Chen Yanyan, Xiao Shuyuan, Zhao Qiu
Department of Pathology, Zhongnan Hospital of Wuhan University, China.
Department of Pathology, University of Chicago, USA.
Pathology. 2025 Feb;57(1):57-64. doi: 10.1016/j.pathol.2024.07.005. Epub 2024 Sep 25.

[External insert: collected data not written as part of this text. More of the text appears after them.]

/-- EXPX_ROW_RESEND_REQUEST (R228): a row from its source, a returned row from its owner. -/
def execExpxRowResendRequest (m : ExpxMsg) (expert ordinal ret : Nat) (s : State) : Host.Outcome State Fault Refusal :=
  done <| s.expxFor m 0 msgResend (leBytes 4 expert ++ leBytes 4 ordinal ++ leBytes 4 ret) false fun g s =>
    match s.expxTarget m 1, s.expxTarget m 2 with
    | some e, _ =>
      let s := s.recoverRanges e.c (e.p.rangesOf [e.f.xDesc, e.f.wDesc, e.f.recDesc]) m.errs
      s.opTry e.c e.i (e.records s) fun l =>
        (match (remoteRows (e.f.per (some g)) m.src l.1).find? fun x => x.1.e == expert && x.2 == ordinal with
         | some x => s.opTry e.c e.i (s.rowSend e g m.src false x) fun s => s
         | none => s)
    | none, some e =>
      let s := s.recoverRanges e.c (e.p.rangesOf [e.f.yDesc, e.f.yovfDesc]) m.errs
      (match (g.heldRows e).find? fun x => x.1 == m.src && x.2.2.2 == ret with
       | some x => s.opTry e.c e.i (s.returnSend e g x) fun s => s
       | none => s)
    | none, none => s

/-! ## Host commands (R225) -/

/-- The limits of R225. -/
def ExpxFields_ok (f : ExpxFields) : Bool :=
  decide (1 ≤ f.ctx ∧ f.ctx ≤ 1023 ∧ 2 ≤ f.size ∧ f.size ≤ 64 ∧ f.rank < f.size ∧ 1 ≤ f.ports ∧ f.ports ≤ 4)
    && decide f.members.Nodup && decide (f.portOut.take f.ports ++ f.portIn.take f.ports).Nodup

/-- EXPX_GROUP_CREATE (R225, R227): completes with formation; the count area, 4 KiB for each member, must find room in the management frames
(log 126). -/
def execExpxGroupCreate (h : PktHead) (f : ExpxFields) (s : State) : Host.Outcome State Fault Refusal :=
  .next <| s.commit h 0x0530 1 fun s =>
    let ports := f.portOut.take f.ports ++ f.portIn.take f.ports
    if !ExpxFields_ok f || (kvGet (gkey f.ctx f.tag) s.expx).isSome || !(ports.all s.portFree) then s.replyWrite h 0x0530 1 .expxFormMismatch []
    else if (kvGet f.ctx s.ctxs).isNone then s.replyWrite h 0x0530 1 .ctxUnknown []
    else if !s.framesFit (4096 * f.size) then s.replyWrite h 0x0530 1 .memCapacity []
    else
      let g : Expx := { f := f, form := Form.new h s.refCount, op := none, counts := [], base := [], grants := [], rows := [], sent := [],
                        returned := [] }
      let s := { s with expx := kvSet (gkey f.ctx f.tag) g s.expx }
      (s.bindPorts (ports.map fun p => (p, 5)) f.tag).formStart (expxView f)

/-- EXPX_GROUP_DESTROY (R152, R225; log 39). -/
def execExpxGroupDestroy (h : PktHead) (tag ctx : Nat) (s : State) : Host.Outcome State Fault Refusal :=
  s.command h 0x0531 1 fun s =>
    match kvGet (gkey ctx tag) s.expx with
    | none => refuse .paramRange s
    | some g =>
      let s := if g.op.isSome then s.expxFail ctx tag 4 0xFF .expxLink else s
      let s := s.formReply .expx ctx tag .expxFormTimeout
      let s := s.bindPorts ((g.f.portOut.take g.f.ports ++ g.f.portIn.take g.f.ports).map fun p => (p, 0)) 0
      (.ok, [], { s with expx := kvDel (gkey ctx tag) s.expx })

/-- EXPX_GROUP_QUERY (R152, R225; 64 bits each, log 18): state, sources whose counts have landed, rows landed, rows returned. -/
def execExpxGroupQuery (h : PktHead) (tag ctx : Nat) (s : State) : Host.Outcome State Fault Refusal :=
  s.command h 0x0532 1 fun s =>
    match kvGet (gkey ctx tag) s.expx with
    | none => refuse .paramRange s
    | some g => (.ok, leBytes 8 g.form.state ++ leBytes 8 (g.counts.filter fun x => !x.2.isEmpty).length ++
        leBytes 8 (g.rows.map fun x => x.2.length).sum ++ leBytes 8 (g.returned.map fun x => x.2.length).sum, s)

end Sys2Proof.Machine
end

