-- ==== Sys2Proof/Machine/Power.lean ====
section
/-! DEFINITION. Clocks and readings (18_error_detection R418 to R425), the power governor, thermal limits, input voltage
(20_power R449 to R457), and what a reset leaves (R452, 21_registers R463). -/
namespace Sys2Proof.Machine

/-! ## Islands (R19, R418, R453) -/

/-- Telemetry units of the 227 islands (R418). -/
def islandUnits : List Nat :=
  List.range 192 ++ (List.range 4).map (· + 0x0100) ++ (List.range 8).map (· + 0x0110) ++ (List.range 4).map (· + 0x0120)
    ++ (List.range 16).map (· + 0x0130) ++ [0x0140, 0x0141, 0x0142]

/-- Core and die-NoC islands, the ones that the governor lowers for power (R454). -/
def governed (unit : Nat) : Bool := decide (unit < 192) || decide (0x0100 ≤ unit ∧ unit < 0x0104)

/-- Nominal clock of an island in kHz (R19). -/
def nominalKhz (unit : Nat) : Nat :=
  if unit < 192 then 2500000
  else if unit < 0x0110 then 2000000
  else if unit < 0x0120 then 1200000
  else if unit < 0x0130 then 1067000
  else if unit < 0x0140 then 1660000
  else if unit = 0x0142 then 1600000
  else 2000000

/-- The step of an island: the lower of the common step and its thermal step (R454, R456). -/
def State.islandStep (s : State) (unit : Nat) : Nat :=
  let t := kvGetD unit s.power.thermSteps 125
  if governed unit then min s.power.step t else t

/-- The current clock in kHz (R453). -/
def State.islandKhz (s : State) (unit : Nat) : Nat := nominalKhz unit * s.islandStep unit / 125

/-- Account the time since the last change of clocks: clock steps x ns under index 4, time below nominal under index 5 (R419), time
with an island lowered by the governor (R421). -/
def State.accrue (s : State) : State :=
  let dt := s.refCount - s.power.since
  let one (t : KV Nat) (u : Nat) : KV Nat :=
    let n := s.islandStep u
    let t := kvSet (u * 0x10000 + 4) (kvGetD (u * 0x10000 + 4) t 0 + n * dt) t
    if n < 125 then kvSet (u * 0x10000 + 5) (kvGetD (u * 0x10000 + 5) t 0 + dt) t else t
  { s with tel := islandUnits.foldl one s.tel,
           power := { s.power with since := s.refCount, capNs := s.power.capNs + (if s.power.step < 125 then dt else 0) } }

/-! ## Readings (R419 to R421) -/

/-- The hottest sensor of a unit, if one has been read. -/
def State.unitTemp (s : State) (unit : Nat) : Option Int :=
  (s.power.temps.filter fun t => t.1.2 == unit && t.1.1 != .coldPlate && t.1.1 != .conversion).foldl
    (fun m t => match m with | none => some t.2 | some x => some (max x t.2)) none

/-- The latest temperature of a sensor. -/
def State.tempOf (s : State) (k : SensorKind) (unit : Nat) : Option Int :=
  (s.power.temps.find? fun t => t.1 == (k, unit)).map Prod.snd

/-- The unit of the hottest island sensor with its temperature, the lowest unit among equals (R421). -/
def State.hotUnit (s : State) : Option (Nat × Int) :=
  islandUnits.foldl (fun m u => match s.unitTemp u, m with
    | none, _ => m
    | some t, none => some (u, t)
    | some t, some x => if x.2 < t then some (u, t) else m) none

/-- The limit in force in W (R25). -/
def State.powerLimit (s : State) : Nat := min 1800 s.power.cap

/-- A 64-bit reading. -/
def word64 (i : Int) : Nat := uInt 64 i

/-- Kinds of telemetry units. -/
inductive UnitKind where
  | core | noc | hbm | lp | vauri (p : Nat) | hub | ucie | cp | module
  deriving DecidableEq, Repr

/-- The unit of a number, if this order number has it (R418). -/
def State.unitKind (s : State) (u : Nat) : Option UnitKind :=
  if u < 192 then some .core
  else if 0x0100 ≤ u ∧ u < 0x0104 then some .noc
  else if 0x0110 ≤ u ∧ u < 0x0118 then some .hbm
  else if 0x0120 ≤ u ∧ u < 0x0124 then some .lp
  else if 0x0130 ≤ u ∧ u < 0x0130 + s.ident.order.ports then some (.vauri (u - 0x0130))
  else if u = 0x0140 then some .hub
  else if u = 0x0141 then some .ucie
  else if u = 0x0142 then some .cp
  else if u = 0x0200 then some .module
  else none

/-- Counters of a port in the order of R420: all of R411 but `VP_REPLAY`. -/
def Port.telIdx : Nat → Nat
  | 8 => 0 | 9 => 1 | 10 => 2 | 11 => 3 | 12 => 5 | 13 => 6 | _ => 7

/-- Readings 8 to 14 of an island (R420). -/
def State.kindReading (s : State) (k : UnitKind) (u i : Nat) : Nat :=
  match k with
  | .vauri p => match s.ports[p]? with | some q => nth q.counters (Port.telIdx i) | none => 0
  | .ucie => if i = 8 then s.hi.crcRetry else if i = 9 then s.hi.retrains else 0
  | .hbm => if i = 11 then word64 ((s.tempOf .hbm u).getD 0) else kvGetD (u * 0x10000 + i) s.tel 0
  | .core | .noc | .lp | .hub | .cp | .module => kvGetD (u * 0x10000 + i) s.tel 0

Behçet disease (BD), enterocolic lymphocytic phlebitis (ELP), idiopathic myointimal hyperplasia of mesenteric veins (IMHMV), and mesenteric arteriovenous dysplasia/vasculopathy (MAVD/V) are rare vascular diseases (VDs) that cause bowel ischaemia, often presenting with a histological pattern resembling chronic enteritis, leading to diagnostic confusion with Crohn disease (CD). In this retrospective study, we compared the clinical and pathological characteristics of these VDs with those of CD. The study cohort comprised 13 patients misdiagnosed with CD but later identified as having VDs, including five, three, two, and three patients with BD, ELP, IMHMV, and MAVD/V, respectively. Moreover, 15 patients diagnosed with CD served as the control group. Data on disease history, patient demographics, symptoms and signs, endoscopic findings, clinical diagnosis, and follow-up status were collected, and the histological features of VDs were compared with those of CD. Despite substantial overlap in clinical and pathological characteristics between VDs and CD, several histological features were helpful in differentiating the two conditions. Intestinal stenosis, multisegmental disease, transmural inflammation, inflammatory polyps, submucosal lymphangiectasia, intramural abscesses, and epithelioid granulomas were significantly more frequent in patients with CD (p<0.001). In contrast, toxic ischaemic changes and vascular lesions were significantly more frequent in patients with VDs (p<0.001). The location of diseased vessels varied widely in patients with VDs, whereas vascular changes were limited to areas with more severe inflammation in those with CD. Furthermore, inflammatory cells within diseased vessels exhibited a polarised distribution in cases of CD, manifesting in two distinct patterns: pattern 1, where the inflammatory cells are densely populated in the outer layer of the vessel wall and sparsely populated in the inner layer; pattern 2, where the inflammatory cells are densely populated on the side with the ulcer and sparsely populated on the opposite side. Vascular occlusion, which was observed in all patients with VDs, was rare in those with CD. In summary, VDs and CD can be distinguished through careful histological analysis, particularly focusing on characteristics of vascular changes, in combination with medical history.
白塞病(BD)、肠结肠淋巴细胞性静脉炎(ELP)、肠系膜静脉特发性肌内膜增生(IMHMV)和肠系膜动静脉发育异常/血管病变(MAVD/V)是罕见的血管疾病(VDs),可导致肠道缺血,常表现出类似于慢性肠炎的组织学模式,从而导致与克罗恩病(CD)的诊断混淆。在这项回顾性研究中,我们比较了这些VDs与CD的临床和病理特征。研究队列包括13例最初被误诊为CD但后来确诊为VDs的患者,其中分别有5例、3例、2例和3例患者患有BD、ELP、IMHMV和MAVD/V。此外,15例诊断为CD的患者作为对照组。收集了疾病史、患者人口统计学资料、症状和体征、内镜检查结果、临床诊断和随访状态的数据,并比较了VDs和CD的组织学特征。尽管VDs和CD在临床和病理特征上有大量重叠,但一些组织学特征有助于区分这两种情况。肠道狭窄、多节段疾病、透壁性炎症、炎性息肉、黏膜下淋巴管扩张、壁内脓肿和上皮样肉芽肿在CD患者中明显更常见(p<0.001)。相比之下,毒性缺血性改变和血管病变在VDs患者中明显更常见(p<0.001)。VDs患者病变血管的位置差异很大,而CD患者的血管变化仅限于炎症更严重的区域。此外,在CD病例中,病变血管内的炎症细胞呈极化分布,表现为两种不同模式:模式1,炎症细胞在血管壁外层密集分布,在内层稀疏分布;模式2,炎症细胞在溃疡侧密集分布,在对侧稀疏分布。血管闭塞在所有VDs患者中均有观察到,而在CD患者中很少见。总之,通过仔细的组织学分析,特别是关注血管变化的特征,并结合病史,可以区分VDs和CD。